■ WHAT TO DO ■
When a line below holds the string "SameRoles", show that line.

○ ○ ○ ○ ○ ○ ○

theorem offer_attends (us : UnitSupervisor) (sp : UnitId) :
    Attends us (us.offer sp) fun v => us.attended v = true := by
  unfold UnitSupervisor.offer
  split
  · split
    · next d e =>
      have m := List.mem_of_find?_eq_some e
      have c := assign_covers { us with demands := withoutDemand d.unit us.demands } sp d.unit
      refine ⟨c.same, fun v => ?_⟩
      rw [attended_iff, attended_iff, c.coveredBy]
      show _ ∨ (∃ x ∈ withoutDemand d.unit us.demands, x.unit = v) ↔ _
      by_cases k : v = d.unit
      · subst k
        simp only [if_true, ne_eq, reduceCtorEq, not_false_eq_true, true_or, true_iff]
        exact .inr ⟨d, m, rfl⟩
      · simp only [k, if_false]
        refine or_congr Iff.rfl ⟨fun ⟨x, hx, y⟩ => ⟨x, (mem_withoutDemand.1 hx).1, y⟩,
          fun ⟨x, hx, y⟩ => ⟨x, mem_withoutDemand.2 ⟨hx, by rw [y]; exact k⟩, y⟩⟩
    · exact ⟨fun _ => .refl _, fun _ => Iff.rfl⟩
  · exact ⟨fun _ => .refl _, fun _ => Iff.rfl⟩

/-! ### Changes of one unit's condition -/

/-- A unit's record with its condition, and fields that bear on no covering, changed. -/
structure Turned (a b : UnitRecord) : Prop where
  role : b.role = a.role
  cls : b.cls = a.cls
  sec : b.sec = a.sec
  runOutput : b.runOutput = a.runOutput
  covering : b.covering = a.covering
  coveredBy : b.coveredBy = a.coveredBy

namespace UnitSupervisor.CoverBut

variable {us : UnitSupervisor} {x x' : Option UnitId} {todo todo' : List UnitId}

/-- A free spare still to be offered that is free no longer. -/
theorem notFree (h : us.CoverBut x (sp :: todo)) (k : (us.units.get sp).freeSpare = false) :
    us.CoverBut x todo :=
  ⟨h.mutual_, h.pairs, h.once, h.queue, fun d hd v n f => by
    by_cases e : v = sp
    · subst e; rw [k] at f; exact absurd f (by decide)
    · exact h.idle d hd v (by simp [e, n]) f⟩

theorem record (h : us.CoverBut x todo) {u : UnitId} {r : UnitRecord} (t : Turned (us.units.get u) r)
    (pairs : ∀ v sp, (us.units.get v).coveredBy = some sp → some v ≠ x' →
      some v ≠ x ∧ (v = u → r.condition = .failed) ∧ (sp = u → r.condition ≠ .failed))
    (queue : (∃ d ∈ us.demands, d.unit = u) → r.condition = .failed)
    (idle : r.freeSpare = true → u ∈ todo' ∨ (us.units.get u).freeSpare = true) (sub : todo ⊆ todo')
    {b : UnitSupervisor} (e : b.units = (us.setUnit u r).units) (e' : b.demands = us.demands) :
    b.CoverBut x' todo' := by
  have g : ∀ v, b.units.get v = if v = u then r else us.units.get v := by
    intro v; rw [e]; exact get_setUnit us u v r
  have role : ∀ v, (b.units.get v).role = (us.units.get v).role := by
    intro v; rw [g]; split
    · next e => rw [e]; exact t.role
    · rfl
  have cls : ∀ v, (b.units.get v).cls = (us.units.get v).cls := by
    intro v; rw [g]; split
    · next e => rw [e]; exact t.cls
    · rfl
  have covering : ∀ v, (b.units.get v).covering = (us.units.get v).covering := by
    intro v; rw [g]; split
    · next e => rw [e]; exact t.covering
    · rfl
  have coveredBy : ∀ v, (b.units.get v).coveredBy = (us.units.get v).coveredBy := by
    intro v; rw [g]; split
    · next e => rw [e]; exact t.coveredBy
    · rfl
  refine ⟨fun v w => ?_, fun v w k n => ?_, by rw [e']; exact h.once, fun d hd => ?_, fun d hd w n f => ?_⟩
  · rw [coveredBy, covering]; exact h.mutual_ v w
  · rw [coveredBy] at k
    have p := pairs v w k n
    have q := h.pairs v w k p.1
    rw [role, role]
    refine ⟨q.1, ?_, q.2.2.1, ?_⟩
    · rw [g]; split
      · next a => exact p.2.1 a
      · exact q.2.1
    · rw [g]; split
      · next a => exact p.2.2 a
      · exact q.2.2.2
  · rw [e'] at hd
    have q := h.queue d hd
    rw [role, coveredBy, cls]
    refine ⟨q.1, ?_, q.2.2⟩
    rw [g]; split
    · next a => exact queue ⟨d, hd, a⟩
    · exact q.2.1
  · rw [e'] at hd
    rw [cls]
    by_cases a : w = u
    · rw [g, if_pos a] at f
      subst a
      rcases idle f with i | i
      · exact absurd i n
      · exact h.idle d hd w (fun m => n (sub m)) i
    · rw [g, if_neg a] at f
      exact h.idle d hd w (fun m => n (sub m)) f

end UnitSupervisor.CoverBut

/-- What a change of the supervisor's record keeps of every unit but its condition and covering. -/
def SameRoles (a b : UnitSupervisor) : Prop :=
  ∀ v, (b.units.get v).role = (a.units.get v).role ∧ (b.units.get v).cls = (a.units.get v).cls ∧
    (b.units.get v).sec = (a.units.get v).sec ∧ (b.units.get v).runOutput = (a.units.get v).runOutput

namespace SameRoles

theorem refl (a : UnitSupervisor) : SameRoles a a := fun _ => ⟨rfl, rfl, rfl, rfl⟩

theorem trans {a b c : UnitSupervisor} (h : SameRoles a b) (k : SameRoles b c) : SameRoles a c :=
  fun v => ⟨(k v).1.trans (h v).1, (k v).2.1.trans (h v).2.1, (k v).2.2.1.trans (h v).2.2.1,
    (k v).2.2.2.trans (h v).2.2.2⟩

theorem ofSame {a b : UnitSupervisor} (h : ∀ v, SameUnit (a.units.get v) (b.units.get v)) : SameRoles a b :=
  fun v => ⟨(h v).role, (h v).cls, (h v).sec, (h v).runOutput⟩

theorem ofRecord {a b : UnitSupervisor} {u : UnitId} {r : UnitRecord} (t : Turned (a.units.get u) r)
    (e : b.units = (a.setUnit u r).units) : SameRoles a b := by
  intro v
  rw [e, get_setUnit]
  split
  · next x => rw [x]; exact ⟨t.role, t.cls, t.sec, t.runOutput⟩
  · exact ⟨rfl, rfl, rfl, rfl⟩

end SameRoles

theorem attended_congr {a b : UnitSupervisor} (v : UnitId)
    (h : (b.units.get v).coveredBy = (a.units.get v).coveredBy) (k : b.demands = a.demands) :
    b.attended v = a.attended v := by
  unfold UnitSupervisor.attended UnitSupervisor.queued
  rw [h, k]

theorem attended_record {a b : UnitSupervisor} {u : UnitId} {r : UnitRecord} (t : Turned (a.units.get u) r)
    (e : b.units = (a.setUnit u r).units) (e' : b.demands = a.demands) (v : UnitId) :
    b.attended v = a.attended v := by
  refine attended_congr v ?_ e'
  rw [e, get_setUnit]
  split
  · next x => rw [x]; exact t.coveredBy
  · rfl

/-- What a change of the supervisor's record does to its law, its units and those attended. -/
structure PoolChange (a b : UnitSupervisor) (condition : UnitId → Condition) (who : UnitId → Prop) :
    Prop where
  law : b.coverLaw
  roles : SameRoles a b
  condition : ∀ v, (b.units.get v).condition = condition v
  attended : ∀ v, b.attended v = true ↔ who v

○ ○ ○ ○ ○ ○ ○

■ SOLUTION FOR THIS EXERCISE ■
def SameRoles (a b : UnitSupervisor) : Prop :=
namespace SameRoles
theorem refl (a : UnitSupervisor) : SameRoles a a := fun _ => ⟨rfl, rfl, rfl, rfl⟩
theorem trans {a b c : UnitSupervisor} (h : SameRoles a b) (k : SameRoles b c) : SameRoles a c :=
theorem ofSame {a b : UnitSupervisor} (h : ∀ v, SameUnit (a.units.get v) (b.units.get v)) : SameRoles a b :=
    (e : b.units = (a.setUnit u r).units) : SameRoles a b := by
end SameRoles
  roles : SameRoles a b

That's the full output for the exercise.